Hypoacetylation and H3K9 methylation activities suggest enhancement of repressive chromatin states in parthenogenetic eggs even though they are transitioning to an active stage of cell division. Specific chromatin regions may be repressed in parthenogenetic eggs while others are derepressed in order to release totipotency and achieve competency to initiate parthenogenesis. Day0 unpollinated parthenogenetic eggs are biologically active in terms of having the capacity to form embryos two days after anthesis and are transcriptionally active as indicated by GO enrichment analyses reflecting the active side of chromatin states.
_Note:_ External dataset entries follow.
-- ==== Sys2Proof/Machine/Engine.lean ====
section
/-! DEFINITION. Meanings of the matrix-engine rows (spec 03, spec 17 R424). -/

namespace Sys2Proof.Machine

/-- ME_DESC_ARM: dword 0 of a slot of the ME descriptor queue is written (R75, R76). -/
def execMeDescArm (c : Fin 8) (slot : Fin 16) (v : W32) (fw : Bool) (s : State) : Out :=
  .next (if fw || cpRuns s c then meWrite s c slot v.toNat fw else s)

/-- PASS_ISSUE: the head descriptor issues once every condition of R58 holds, stale records having been rescanned first
(R221). -/
def execPassIssue (c : Fin 8) (s : State) : Out :=
  match meHead s.cores[c] with
  | none => .next s
  | some i => .next (if passReady (passScan s c i) c i then issuePass (passScan s c i) c i else s)

/-- Does every engine of a slot's descriptor drain entries that agree with their residues (R69)? -/
def residuesAgree (s : State) (c : Fin 8) (slot : Fin 16) : Bool :=
  (enabled (meDesc s.cores[c].meSlots[slot].dw)).all fun e => engineResidues s.cores[c].engines[e]

/-- CHAIN_DRAIN_COMPLETE: the drain of a finish or single pass ends (R65); one that finds an entry at odds with its residue
does not (R69). -/
def execChainDrainComplete (c : Fin 8) (slot : Fin 16) (s : State) : Out :=
  .next (if s.cores[c].meSlots[slot].issued && residuesAgree s c slot then drainSlot s c slot else s)

/-- Engine clock of a throttle step, MHz (R424). -/
def stepMHz (n : Fin 4) : Nat := [1300, 1100, 900, 650].getD n.val 1300

/-- Engines of a core in a flow. -/
def inFlow (s : State) (c : Fin 8) (f : Flow) : List (Fin 4) := (List.finRange 4).filter fun e => s.cores[c].engines[e].flow == f

/-- Move engines of a core from one flow to another; the keep-lit vectors of `us` microseconds are the system
account's (R72). -/
def flowTo (s : State) (c : Fin 8) (a b : Flow) (us : Nat) : State :=
  let es := inFlow s c a
  let s := charge s 0 none fMe (es.length * us * stepMHz s.cores[c].step)
  es.foldl (fun s e => onEngine s c e fun x => { x with flow := b }) s

/-- KEEP_LIT_RAMP_DOWN: 2 µs of keep-lit vectors have passed without a pass (R71). -/
def execKeepLitRampDown (c : Fin 8) (s : State) : Out := .next (flowTo s c .streaming .rampDown 2)

/-- ARRAY_CLOCK_GATE: the ramp is over, 1 µs after it began (R71). -/
def execArrayClockGate (c : Fin 8) (s : State) : Out := .next (flowTo s c .rampDown .stopped 1)

/-- Does a drain in progress on an engine compare any entry with its residue? Entries with OVF set are exempt (R69). -/
def comparing (g : Engine) : Bool := (g.chain.map (·.draining)).getD false && g.acc.any fun p => !p.2.ovf

/-- RESIDUE_FAULT: the drain of an engine finds an entry at odds with its residue. The pass and its tile are abandoned,
the engine is tested in tree mode, and the tile is replayed or, with no spare left, ended (R69, R73, R441). -/
def execResidueFault (c : Fin 8) (e : Fin 4) (t : EngineTest) (s : State) : Out :=
  if !coverOk t then .fault .illFormed
  else if !comparing s.cores[c].engines[e] then .next s
  else
    let s := abandonTile s c 0x10 0x10 (issuedMe s.cores[c])
    let s := testedEngine s c e t
    .next (if t == .noSpare ∧ s.cores[c].tile.isSome then settle (endProgram s c 0x11 Code.internalError 0 []) else s)

/-- CLOCK_STEP_CHANGE: the passes issued before the request have left the array, and the clock changes (R424, R73). -/
def execClockStepChange (c : Fin 8) (s : State) : Out :=
  .next (onCore s c fun k =>
    match k.stepReq with
    | some n => { k with step := n, stepReq := none }
    | none => k)

end Sys2Proof.Machine
end

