/-! ### The flash layer at start-up (R319) -/

/-- A unit whose data was in a buffer that was lost: its bytes and its entry are open. -/
def loseUnit (s : State) (b : BufSlot) : State :=
  let u := ((s.nss.get? b.nsid).map iuBytes).getD 4096
  let k := s.free
  let (r, s) := fresh s
  let place (e : MapEntry) (l : Bytes) : State :=
    setEntry { s with media := s.media.puts 0 (mediaKey b.nsid (b.iu * u)) l } b.nsid b.iu e
  match r % 3 with
  | 0 => place {} (List.replicate u 0)
  | 1 => place { st := .unrecovered } (List.replicate u 0)
  | _ => place { st := .flash, loc := r / 3 } ((List.range u).map (Config.lostByte k))

/-- The flush areas are read back into the buffer; where the flush did not complete, what it held is lost. -/
def readBack (s : State) : State :=
  let img : Tab BufSlot := s.power.flushed.getD []
  let s := if s.power.flushDone then { s with slots := img }
    else
      let s := img.foldl (fun a p => if p.2.kind = 0 ∧ (entryOf a p.2.nsid p.2.iu).st = .buffered then loseUnit a p.2 else a) s
      { s with channels := s.channels.map fun c => { c with unit := [], recs := [], dieOps := [], dieHeld := [], moves := [] } }
  onPower s fun p => { p with flushed := none, flushDone := true }

/-- Blocks of a channel that satisfy a test. -/
def blocksWhere (c : Channel) (p : Block → Bool) : List Nat := (c.blocks.filter fun x => p x.2).map (·.1)

/-- A block whose program was cut short is closed and its valid data refreshed; what was to be programmed into it is
programmed elsewhere. -/
def mendCut (s : State) (ch : Fin 48) (b : Nat) : State :=
  let c := s.channels[ch]
  let parity := c.groups.filter fun p => p.2.parity == b
  let (c, ops) := dropOps c fun o => o.block == b && writes o
  let c := returnRecs c (ops.flatMap (·.recs))
  let c := onBlock c b fun x => { x with cut := false }
  let c := if (blockOf c b).state = .opened then listRefresh (closeBlock c b) b else c
  let hit := c.moves.filter fun m => m.target == b
  let s := onChan s ch fun _ => { c with moves := c.moves.filter fun m => m.target != b }
  let s := ops.foldl (fun a o => reissueSlots a ch (slotsOf o)) s
  let s := hit.foldl (fun a m => startMove a ch m.src 3 m.refresh none) s
  (parity.map (·.1)).foldl (fun a g => newParity a ch g) s

/-- The flash layer of a channel goes on: cut blocks, interrupted erases, the parity that is due, the queues. -/
def restartChannel (s : State) (ch : Fin 48) : State :=
  let s := onChan s ch fun c => { c with thermalHalt := false, caseHalt := false }
  let s := (blocksWhere s.channels[ch] (·.cut)).foldl (fun a b => mendCut a ch b) s
  let ers := blocksWhere s.channels[ch] (·.eraseCut)
  let s := onChan s ch fun c => ers.foldl (fun c b => onBlock c b fun x => { x with eraseCut := false }) c
  let s := ers.foldl (fun a b => queueErase a ch b) s
  let s := (s.channels[ch].groups.map (·.1)).foldl (fun a g => issueParity a ch g) s
  startAll (destage s ch (syncMode s)) ch

/-! ### What a start-up finds of the host's objects -/

/-- A session after the pool lost its contents: Cold (R234). -/
def coldSession (x : Sess) : Sess :=
  { x with
    res := resCold, grant := 0, away := [], spillTiles := 0, ctxSaved := none, inflight := 0, pendingMove := none
    layerTbl := x.layerTbl.mapVals fun _ y => { y with busy := false } }

/-- An index: pending changes that were not committed may be lost (the spec does not say). -/
def restartIndex (lost : Bool) (x : Index) : Index :=
  let y := { x with destroying := none }
  if lost then { y with pending := genOf x x.cur, dirty := false } else y

/-- A table after a start-up in which the pool lost its contents: its current generation is in BACKING_NS (R177); staged rows
may be lost. -/
def restartTable (lost : Bool) (t : Table) : Table :=
  let pending : Tab Bytes := if lost || t.openStep.isSome then [] else t.pending
  { keepGens t [t.cur] with
    pending := pending, srcs := [], waiting := [], openStep := none, hot := [], lookups := [], window := 0, later := [] }

/-- A binding: the segment it worked on is queued again, ahead of it those whose applied changes were lost uncommitted
(R169). -/
def restartIngest (lost : Bool) (g : Ingest) : Ingest :=
  let again := if lost then g.applied else []
  { g with
    queue := again ++ g.current.toList ++ g.queue, current := none
    applied := if lost then [] else g.applied, sinceCommit := if lost then 0 else g.sinceCommit
    chunks := if lost then g.committed else g.chunks }

/-- An account: mode 1 keys are LOCKED, the count of mismatches starts again (R374, R375); nothing is bound yet. -/
def restartAccount (a : Account) : Account :=
  { a with opened := !a.mode1, fails := 0, bound := false, tag := 0, tdi := .configUnlocked, bindWait := false
           locking := false, waitKop := 0, claim := none }

/-- Every controller resets; the PF is enabled, VFs are not. -/
def restartCtrls (s : State) : State :=
  let s := (List.finRange 128).foldl resetFunction s
  { s with ctrls := s.ctrls.mapIdx fun i c => { c with enabled := i == 0 } }

/-- The host's objects after a start-up in which the pool lost its contents. -/
def restartObjects (s : State) : State :=
  let (r, s) := fresh s
  let lost := r % 2 == 0
  let sess : Tab Sess := s.sess.mapVals fun _ x => coldSession x
  let indexes : Tab Index := s.indexes.mapVals fun _ x => restartIndex lost x
  let tables : Tab Table := s.tables.mapVals fun _ t => restartTable lost t
  { restartCtrls s with
    sess := sess, indexes := indexes, tables := tables, ingests := s.ingests.map (restartIngest lost)
    accounts := s.accounts.map restartAccount, spdm := [], ide := Vector.replicate 9 {} }

/-- Memory after its fill: no row has errors, no tag needs quarantine, the test registers hold their defaults. -/
def restartRepair (p : PoolRepair) : PoolRepair :=
  { relocated := p.relocated, relocCount := p.relocCount, withdrawn := p.withdrawn, badTiles := p.badTiles }

/-- The rest of a power-on start-up, once the pilot runs (Table 17-8). -/
def finishStart (s : State) (results : List TestResult) : State :=
  let s := restartObjects s
  let s := coverMarked { s with repair := restartRepair s.repair }
  let s := applyResults s results
  let s := onHealth s fun h => { h with failed := false, bit1 := false, bit4 := false, faultTimes := [] }
  let s := eachCore s fun _ k => { k with level := .lit }
  let s := onPower s fun p =>
    { p with phase := .ready, mod := .running, dieCanopy := Vector.replicate 2 .lit, dieRoot := Vector.replicate 24 .lit
             dieTrunk := .lit, bankOk := false, bankResult := 2 }
  let s := (List.finRange 48).foldl restartChannel (readBack s)
  let s := onFw s fun w => { w with activating := if w.stage.state = 2 then 1 else 0, waitCommit := none }
  bindAccount (endSanitize s) 1

/-- Power-on start-up (R434): with 12 V on both inputs, the sense pins are read (R467), the pilot starts, and, short of
boot ROM recovery (R360), the main rails follow. -/
def startUp (s : State) (sense : BitVec 2) (imageOk : Bool) (replicaOk : List Bool) (results : List TestResult) (n : W64) : State :=
  let p := s.power
  if p.holdup || p.phase == .ready || !(p.phase == .rails || !(p.slot12 && p.cable12)) then s
  else
    let s := onPower (railsOff s) fun p =>
      { p with slot12 := true, cable12 := true, vaux := true, sense := sense, senseLatched := sense.toNat, phase := .rails
               linkUp := false, pilotClk := true, shutdown := false }
    let s := pilotBoot s imageOk true replicaOk n
    if s.fw.recovery then s else finishStart s results

/-- 3.3 Vaux, or 12 V on one input alone, reaches an unpowered pilot: it starts (Table 17-7, R468, R477). -/
def pilotUpWith (was : Bool) (s : State) (imageOk : Bool) (n : W64) : State :=
  if was then s else pilotBoot (onPower s fun p => { p with senseLatched := 4 }) imageOk false [] n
Several Jumonji-like proteins were up-regulated in parthenogenetic eggs including JMJ25-like (TRINITY_DN44176_c1_g1_i3; TRINITY_DN46670_c1_g4_i1) which demethylates H3K9, regulating gene expression through epigenetic modifications73,74. Histone 3 lysine 9 methylation homeostasis may be regulated by the interplay of Jumonji and SUVH proteins. Histone 3 lysine 4 methylation, positively associated with actively transcribed genes75, was indicated by a COMPASS-like H3K4 histone methylase component WDR5B gene and a H3K4 histone-lysine N-methyltransferase CcTRX1 gene, both up-regulated in parthenogenetic eggs. Similar genes were shown to activate flowering under long day conditions76,77. A rice ortholog was shown to promote flowering by interacting with a DNA-binding C2H2 zinc finger protein SIP1 to activate EARLY HEADING DATE 1, a B-type response regulator78. Although the histone-lysine N-methyltransferase ATXR4 was up-regulated in parthenogenetic eggs, no direct evidence is available to infer its function. In Arabidopsis ATX1, ATX2, ATXR3, and ATXR7 positively regulate FLC via H3K4 methylation79,80,81,82 while ATXR5 and ATXR6 control the heterochromatin condensation and heterochromatic elements silencing via methylation of H3K2783. Taken together, the differential expression of histone deacetylases and histone methylases as well as a de novo expressed DNA methyltransferase is likely to both repress and activate a spectrum of genes that characterize parthenogenetic eggs assuming a parthenogenesis fate.

Cell cycle

The idealized cell cycle is comprised of four successive phases: G1 (Gap 1), S (Synthesis), G2 (Gap 2) and M (Mitosis), through which parthenogenetic egg cells must traverse as they become competent for cell division. The expression profiles of some key cell-cycle regulators were examined in an attempt to identify the cell cycle stages for Day 0 parthenogenetic and sexual egg cells.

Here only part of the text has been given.